-- Opening Marker --

-- ==== Sys2Proof/Machine/Ecc.lean ====
section
/-! DEFINITION. The check codes of the memories: the two DRAM codes over GF(16) (R334 to R336), the (72,64) code of the SRAMs
(R337), and the poison markers (R338). -/

namespace Sys2Proof.Machine

/-- What a granule is found to be. -/
inductive EccState where
  | clean
  | corrected
  | poison
  | uncorrectable
  deriving DecidableEq, Repr

/-! ## The (72,64) code -/

/-- The columns of the data bits (table "(72,64) check matrix"). -/
def secdedCols : List Nat :=
  [0x07, 0x0B, 0x0D, 0x0E, 0x13, 0x15, 0x16, 0x19, 0x1A, 0x1C, 0x23, 0x25, 0x26, 0x29, 0x2A, 0x2C] ++
  [0x31, 0x32, 0x34, 0x38, 0x43, 0x45, 0x46, 0x49, 0x4A, 0x4C, 0x51, 0x52, 0x54, 0x58, 0x61, 0x62] ++
  [0x64, 0x68, 0x70, 0x83, 0x85, 0x86, 0x89, 0x8A, 0x8C, 0x91, 0x92, 0x94, 0x98, 0xA1, 0xA2, 0xA4] ++
  [0xA8, 0xB0, 0xC1, 0xC2, 0xC4, 0xC8, 0xD0, 0xE0, 0x1F, 0x2F, 0x37, 0x3B, 0x3D, 0x3E, 0x4F, 0x57]

/-- The XOR of the columns of the 1 bits of `x`, from the least significant bit on. -/
def xorCols : List Nat → Nat → Nat
  | [], _ => 0
  | c :: l, x => (if x % 2 = 1 then c else 0) ^^^ xorCols l (x / 2)

/-- R337: the check bits of a granule. -/
def secdedEncode (d : DWord) : BitVec 8 := BitVec.ofNat 8 (xorCols secdedCols d.toNat)

/-- The place of a column, when it is one. -/
def indexOfCol : List Nat → Nat → Nat → Option Nat
  | [], _, _ => none
  | c :: l, s, i => if c = s then some i else indexOfCol l s (i + 1)

/-- R337: the data delivered, and what was found. -/
def secdedRead (g : Gran) : DWord × EccState :=
  let syn := (secdedEncode g.data ^^^ g.chk).toNat
  if syn = 0 then (g.data, .clean)
  else if syn = 0x7F then (g.data, .poison)
  else if (List.range 8).any (fun i => decide (syn = 2 ^ i)) then (g.data, .corrected)
  else
    match indexOfCol secdedCols syn 0 with
    | some i => (g.data ^^^ BitVec.ofNat 64 (2 ^ i), .corrected)
    | none => (g.data, .uncorrectable)

/-- A stored granule with valid check bits. -/
def mkGran (d : DWord) : Gran := ⟨d, secdedEncode d⟩

/-- R338: the SRAM poison marker. -/
def poisonGran : Gran := ⟨0, 0x7F⟩

/-! ## The DRAM codes -/

/-- The product in GF(16), with x^4 + x + 1 (R333). -/
def gfMul (a b : Nat) : Nat :=
  let red (x : Nat) := if x ≥ 16 then x ^^^ 19 else x
  let a1 := red (a * 2)
  let a2 := red (a1 * 2)
  let a3 := red (a2 * 2)
  (if b % 2 = 1 then a else 0) ^^^ (if b / 2 % 2 = 1 then a1 else 0) ^^^ (if b / 4 % 2 = 1 then a2 else 0)
    ^^^ (if b / 8 % 2 = 1 then a3 else 0)

/-- The untagged columns of D0 to D15 (R334). -/
def untaggedCols : List (List Nat) :=
  [[0x1, 0x1, 0x1, 0x1], [0x1, 0x2, 0x4, 0x8], [0x1, 0x4, 0x3, 0xC], [0x1, 0x8, 0xC, 0xA], [0x1, 0x3, 0x5, 0xF],
   [0x1, 0x6, 0x7, 0x1], [0x1, 0xC, 0xF, 0x8], [0x1, 0xB, 0x9, 0xC]] ++
  [[0x1, 0x5, 0x2, 0xA], [0x1, 0xA, 0x8, 0xF], [0x1, 0x7, 0x6, 0x1], [0x1, 0xE, 0xB, 0x8], [0x1, 0xF, 0xA, 0xC],
   [0x1, 0xD, 0xE, 0xA], [0x1, 0x9, 0xD, 0xF], [0x1, 0x1, 0x2, 0x8]]

/-- α^k. -/
def gfPow : Nat → Nat
  | 0 => 1
  | k + 1 => gfMul (gfPow k) 2

/-- The tagged columns of D0 to D15 and T (R335). -/
def taggedCols : List (List Nat) :=
  (List.range 15).map (fun j => [1, gfPow j, gfPow (2 * j % 15)]) ++ [[1, 1, 4], [1, 2, 3]]

/-- Nibble `j` of a number. -/
def nib (x j : Nat) : Nat := x / 2 ^ (4 * j) % 16

/-- The check nibbles of a list of information nibbles. -/
def gfChecks (k : Nat) : List (List Nat) → List Nat → List Nat
  | h :: hs, d :: ds => List.zipWith (· ^^^ ·) (h.map (fun c => gfMul c d)) (gfChecks k hs ds)
  | _, _ => List.replicate k 0

/-- The number that a list of nibbles holds, least significant first. -/
def ofNibs : List Nat → Nat
  | [] => 0
  | n :: l => n + 16 * ofNibs l

/-- R334, R335: the check bits of a granule; `tag` is the tag nibble in tagged mode. -/
def dramEncode (tagged : Bool) (d : DWord) (tag : Nat) : BitVec 16 :=
  let ds := (List.range 16).map (nib d.toNat)
  if tagged then BitVec.ofNat 16 (ofNibs (gfChecks 3 taggedCols (ds ++ [tag])) + tag * 4096)
  else BitVec.ofNat 16 (ofNibs (gfChecks 4 untaggedCols ds))

/-- Exactly one bit of a nibble is set. -/
def oneBit (u : Nat) : Bool := u = 1 || u = 2 || u = 4 || u = 8

/-- The first information nibble whose column matches the syndrome (R336). -/
def matchCol (syn : List Nat) : List (List Nat) → Nat → Option Nat
  | [], _ => none
  | h :: hs, j => if h.map (fun c => gfMul c (syn.headD 0)) = syn then some j else matchCol syn hs (j + 1)

/-- R336: the granule delivered (data and tag nibble), and what was found. -/
def dramRead (tagged : Bool) (g : DGran) : DGran × EccState :=
  let n := if tagged then 3 else 4
  let tag := if tagged then nib g.chk.toNat 3 else 0
  let want := dramEncode tagged g.data tag
  let syn := (List.range n).map (fun k => nib g.chk.toNat k ^^^ nib want.toNat k)
  let s0 := syn.headD 0
  let flip (j u : Nat) : DGran :=
    if j < 16 then ⟨g.data ^^^ BitVec.ofNat 64 (u * 2 ^ (4 * j)), g.chk⟩ else ⟨g.data, g.chk ^^^ BitVec.ofNat 16 (u * 4096)⟩
  if syn.all (fun x => x == 0) then (g, .clean)
  else
    let m := if s0 ≠ 0 ∧ (!tagged || oneBit s0) then matchCol syn (if tagged then taggedCols else untaggedCols) 0 else none
    match m with
    | some j => (flip j s0, .corrected)
    | none =>
      let nz := (List.range n).filter (fun k => decide (syn.getD k 0 ≠ 0))
      match nz with
      | [k] =>
        if tagged && !oneBit (syn.getD k 0) then (g, .uncorrectable)
        else (⟨g.data, g.chk ^^^ BitVec.ofNat 16 (syn.getD k 0 * 2 ^ (4 * k))⟩, .corrected)
      | _ =>
        if syn = (if tagged then [0, 0xF, 0xF] else [0, 0xF, 0xF, 0]) then (g, .poison) else (g, .uncorrectable)

/-- R338: the DRAM marker of a granule. -/
def poisonDGran : DGran := ⟨0, 0x0FF0⟩

end Sys2Proof.Machine
end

-- Closing Marker --

:: GOAL OF THE EXERCISE ::
Your answer must be the line holding "if j < 16 then" and every later line of the entries above, written out exactly, and nothing else.

:: TASK ANSWER ::
    if j < 16 then ⟨g.data ^^^ BitVec.ofNat 64 (u * 2 ^ (4 * j)), g.chk⟩ else ⟨g.data, g.chk ^^^ BitVec.ofNat 16 (u * 4096)⟩
  if syn.all (fun x => x == 0) then (g, .clean)
  else
    let m := if s0 ≠ 0 ∧ (!tagged || oneBit s0) then matchCol syn (if tagged then taggedCols else untaggedCols) 0 else none
    match m with
    | some j => (flip j s0, .corrected)
    | none =>
      let nz := (List.range n).filter (fun k => decide (syn.getD k 0 ≠ 0))
      match nz with
      | [k] =>
        if tagged && !oneBit (syn.getD k 0) then (g, .uncorrectable)
        else (⟨g.data, g.chk ^^^ BitVec.ofNat 16 (syn.getD k 0 * 2 ^ (4 * k))⟩, .corrected)
      | _ =>
        if syn = (if tagged then [0, 0xF, 0xF] else [0, 0xF, 0xF, 0]) then (g, .poison) else (g, .uncorrectable)

/-- R338: the DRAM marker of a granule. -/
def poisonDGran : DGran := ⟨0, 0x0FF0⟩

end Sys2Proof.Machine
end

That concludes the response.